Friday, Apr. 19, 1968

Chemical Transfer of Fear

Can learning be transferred chemically from one animal to another? Scientists have been arguing the question since 1962, when University of Michigan Psychologist James McConnell reported that untrained flatworms could acquire knowledge by feasting on trained worms. Using rats and mice, some researchers have achieved experimental results that seem to prove statistically that learning, or memory, can indeed be transferred by injecting the brain extract of one animal into the brain of another. But since the tests were difficult to duplicate, the results could never be properly validated. Now a Baylor University scientist, writing in Nature, has reported an experiment that could help resolve the controversy.

Neurochemist Georges Ungar based his work on the natural preference of rats and mice for the dark; given a choice between entering a lighted or a dark enclosure, the rat will almost invariably enter the dark one. After constructing a short passageway between a translucent plastic box and a black box with an electrical grid for a floor, Ungar placed rats one at a time into the light box. As is their nature, the rats scurried into the dark box. They were in for a rude shock. Dropping a gate that prevented them from running back into the tunnel, Ungar sent electric current through the grid floor for five seconds, giving them a painful jolt. When the gate was lifted, the rats usually were only too happy to return to the lighted box. The procedure was repeated five times a day for eight days, enough to give even the most slow-witted rat a fear of the dark.

Different Intervals. Meanwhile in a nonshocking version of his dark-box-light-box apparatus, Ungar tested the preference of untrained mice for darkness. Given their choice between a light or dark box, the test animals spent an average of 138 seconds of a 180-second test period in the dark.

Ungar then decapitated his fear-trained rats, and prepared an extract from their brains. He injected the extract into the brains of the untrained animals and found that the untrained mice began to shun darkness. The average time that members of one group spent in the dark box declined to 98 seconds when each was injected with three-tenths of a gram of extract. It went down to 67 seconds when the injection was increased to six-tenths of a gram, and to only 24 seconds when a full gram was administered. Other groups injected with extracts from the brains of rats that had been shock-trained for different intervals of time acquired similar fear of the dark.
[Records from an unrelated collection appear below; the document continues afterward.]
@[simp] theorem delFrame_pe_frames (s : State) (k : Nat) : (s.delFrame k).pe.frames = s.pe.frames.del k := rfl
@[simp] theorem delFrame_pe_spills (s : State) (k : Nat) : (s.delFrame k).pe.spills = s.pe.spills := rfl
@[simp] theorem delFrame_pe_queue (s : State) (k : Nat) : (s.delFrame k).pe.queue = s.pe.queue := rfl
@[simp] theorem delFrame_pe_tasks (s : State) (k : Nat) : (s.delFrame k).pe.tasks = s.pe.tasks := rfl
@[simp] theorem delFrame_pe_tiles (s : State) (k : Nat) : (s.delFrame k).pe.tiles = s.pe.tiles := rfl
@[simp] theorem delFrame_pe_accs (s : State) (k : Nat) : (s.delFrame k).pe.accs = s.pe.accs := rfl
@[simp] theorem delFrame_pe_rings (s : State) (k : Nat) : (s.delFrame k).pe.rings = s.pe.rings := rfl
@[simp] theorem delFrame_pe_pctx (s : State) (k : Nat) : (s.delFrame k).pe.pctx = s.pe.pctx := rfl
@[simp] theorem delFrame_pe_windows (s : State) (k : Nat) : (s.delFrame k).pe.windows = s.pe.windows := rfl
@[simp] theorem delFrame_pe_endpoints (s : State) (k : Nat) : (s.delFrame k).pe.endpoints = s.pe.endpoints := rfl
@[simp] theorem delFrame_pe_regs0 (s : State) (k : Nat) : (s.delFrame k).pe.regs0 = s.pe.regs0 := rfl
@[simp] theorem delFrame_pe_issued (s : State) (k : Nat) : (s.delFrame k).pe.issued = s.pe.issued := rfl
@[simp] theorem delFrame_pe_divider (s : State) (k : Nat) : (s.delFrame k).pe.divider = s.pe.divider := rfl
@[simp] theorem delFrame_ctxs (s : State) (k : Nat) : (s.delFrame k).ctxs = s.ctxs := rfl
@[simp] theorem delFrame_mem (s : State) (k : Nat) : (s.delFrame k).mem = s.mem := rfl
@[simp] theorem delFrame_sync (s : State) (k : Nat) : (s.delFrame k).sync = s.sync := rfl
@[simp] theorem delFrame_chans (s : State) (k : Nat) : (s.delFrame k).chans = s.chans := rfl
@[simp] theorem delFrame_copies (s : State) (k : Nat) : (s.delFrame k).copies = s.copies := rfl
@[simp] theorem delFrame_task (s : State) (k : Nat) : (s.delFrame k).task = s.task := rfl
@[simp] theorem delFrame_kiln (s : State) (k : Nat) : (s.delFrame k).kiln = s.kiln := rfl
@[simp] theorem delFrame_dev (s : State) (k : Nat) : (s.delFrame k).dev = s.dev := rfl
@[simp] theorem delFrame_net (s : State) (k : Nat) : (s.delFrame k).net = s.net := rfl
@[simp] theorem delFrame_sched (s : State) (k : Nat) : (s.delFrame k).sched = s.sched := rfl

@[simp] theorem setTask_pe_frames (s : State) (p t : Nat) (v : Task) : (s.setTask p t v).pe.frames = s.pe.frames := rfl
@[simp] theorem setTask_pe_spills (s : State) (p t : Nat) (v : Task) : (s.setTask p t v).pe.spills = s.pe.spills := rfl
@[simp] theorem setTask_pe_queue (s : State) (p t : Nat) (v : Task) : (s.setTask p t v).pe.queue = s.pe.queue := rfl
@[simp] theorem setTask_pe_tasks (s : State) (p t : Nat) (v : Task) : (s.setTask p t v).pe.tasks = s.pe.tasks.put (p * 16 + t) v := rfl
@[simp] theorem setTask_pe_tiles (s : State) (p t : Nat) (v : Task) : (s.setTask p t v).pe.tiles = s.pe.tiles := rfl
@[simp] theorem setTask_pe_accs (s : State) (p t : Nat) (v : Task) : (s.setTask p t v).pe.accs = s.pe.accs := rfl
@[simp] theorem setTask_pe_rings (s : State) (p t : Nat) (v : Task) : (s.setTask p t v).pe.rings = s.pe.rings := rfl
@[simp] theorem setTask_pe_pctx (s : State) (p t : Nat) (v : Task) : (s.setTask p t v).pe.pctx = s.pe.pctx := rfl
@[simp] theorem setTask_pe_windows (s : State) (p t : Nat) (v : Task) : (s.setTask p t v).pe.windows = s.pe.windows := rfl
@[simp] theorem setTask_pe_endpoints (s : State) (p t : Nat) (v : Task) : (s.setTask p t v).pe.endpoints = s.pe.endpoints := rfl
@[simp] theorem setTask_pe_regs0 (s : State) (p t : Nat) (v : Task) : (s.setTask p t v).pe.regs0 = s.pe.regs0 := rfl
@[simp] theorem setTask_pe_issued (s : State) (p t : Nat) (v : Task) : (s.setTask p t v).pe.issued = s.pe.issued := rfl
@[simp] theorem setTask_pe_divider (s : State) (p t : Nat) (v : Task) : (s.setTask p t v).pe.divider = s.pe.divider := rfl
@[simp] theorem setTask_ctxs (s : State) (p t : Nat) (v : Task) : (s.setTask p t v).ctxs = s.ctxs := rfl
@[simp] theorem setTask_mem (s : State) (p t : Nat) (v : Task) : (s.setTask p t v).mem = s.mem := rfl
@[simp] theorem setTask_sync (s : State) (p t : Nat) (v : Task) : (s.setTask p t v).sync = s.sync := rfl
@[simp] theorem setTask_chans (s : State) (p t : Nat) (v : Task) : (s.setTask p t v).chans = s.chans := rfl
@[simp] theorem setTask_copies (s : State) (p t : Nat) (v : Task) : (s.setTask p t v).copies = s.copies := rfl
@[simp] theorem setTask_task (s : State) (p t : Nat) (v : Task) : (s.setTask p t v).task = s.task := rfl
@[simp] theorem setTask_kiln (s : State) (p t : Nat) (v : Task) : (s.setTask p t v).kiln = s.kiln := rfl
@[simp] theorem setTask_dev (s : State) (p t : Nat) (v : Task) : (s.setTask p t v).dev = s.dev := rfl
@[simp] theorem setTask_net (s : State) (p t : Nat) (v : Task) : (s.setTask p t v).net = s.net := rfl
@[simp] theorem setTask_sched (s : State) (p t : Nat) (v : Task) : (s.setTask p t v).sched = s.sched := rfl

@[simp] theorem delTask_pe_frames (s : State) (p t : Nat) : (s.delTask p t).pe.frames = s.pe.frames := rfl
@[simp] theorem delTask_pe_spills (s : State) (p t : Nat) : (s.delTask p t).pe.spills = s.pe.spills := rfl
@[simp] theorem delTask_pe_queue (s : State) (p t : Nat) : (s.delTask p t).pe.queue = s.pe.queue := rfl
@[simp] theorem delTask_pe_tasks (s : State) (p t : Nat) : (s.delTask p t).pe.tasks = s.pe.tasks.del (p * 16 + t) := rfl
@[simp] theorem delTask_pe_tiles (s : State) (p t : Nat) : (s.delTask p t).pe.tiles = s.pe.tiles := rfl
@[simp] theorem delTask_pe_accs (s : State) (p t : Nat) : (s.delTask p t).pe.accs = s.pe.accs := rfl
@[simp] theorem delTask_pe_rings (s : State) (p t : Nat) : (s.delTask p t).pe.rings = s.pe.rings := rfl
@[simp] theorem delTask_pe_pctx (s : State) (p t : Nat) : (s.delTask p t).pe.pctx = s.pe.pctx := rfl
@[simp] theorem delTask_pe_windows (s : State) (p t : Nat) : (s.delTask p t).pe.windows = s.pe.windows := rfl
@[simp] theorem delTask_pe_endpoints (s : State) (p t : Nat) : (s.delTask p t).pe.endpoints = s.pe.endpoints := rfl
@[simp] theorem delTask_pe_regs0 (s : State) (p t : Nat) : (s.delTask p t).pe.regs0 = s.pe.regs0 := rfl
@[simp] theorem delTask_pe_issued (s : State) (p t : Nat) : (s.delTask p t).pe.issued = s.pe.issued := rfl
@[simp] theorem delTask_pe_divider (s : State) (p t : Nat) : (s.delTask p t).pe.divider = s.pe.divider := rfl
@[simp] theorem delTask_ctxs (s : State) (p t : Nat) : (s.delTask p t).ctxs = s.ctxs := rfl
@[simp] theorem delTask_mem (s : State) (p t : Nat) : (s.delTask p t).mem = s.mem := rfl
@[simp] theorem delTask_sync (s : State) (p t : Nat) : (s.delTask p t).sync = s.sync := rfl
@[simp] theorem delTask_chans (s : State) (p t : Nat) : (s.delTask p t).chans = s.chans := rfl
@[simp] theorem delTask_copies (s : State) (p t : Nat) : (s.delTask p t).copies = s.copies := rfl
@[simp] theorem delTask_task (s : State) (p t : Nat) : (s.delTask p t).task = s.task := rfl
@[simp] theorem delTask_kiln (s : State) (p t : Nat) : (s.delTask p t).kiln = s.kiln := rfl
@[simp] theorem delTask_dev (s : State) (p t : Nat) : (s.delTask p t).dev = s.dev := rfl
@[simp] theorem delTask_net (s : State) (p t : Nat) : (s.delTask p t).net = s.net := rfl
@[simp] theorem delTask_sched (s : State) (p t : Nat) : (s.delTask p t).sched = s.sched := rfl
New Connections. After many such tests, Ungar concluded that the fear had indeed been transferred and that the degree of transfer depended on the amount of extract injected. It was also affected by the training of the donor rats--longer training produced better transfer--and the interval between training and removal of the donor-rat brain; brain removal too soon after training apparently prevented the transfer material from fully developing.

Further analysis of the extract led Ungar to believe that the actual transfer agents are short amino-acid chains called peptides. The peptides, he suggests, are synthesized in the brain of the donor rats after they are shocked. According to theory, they then produce new connections between the brain's nerve cells, the process that many scientists associate with learning. Unlike previous memory-transfer research, Ungar says, his experiments are "easily and rapidly reproducible and yield unequivocal results, which clearly demonstrate the possibility of a purely chemical transfer of some types of acquired information."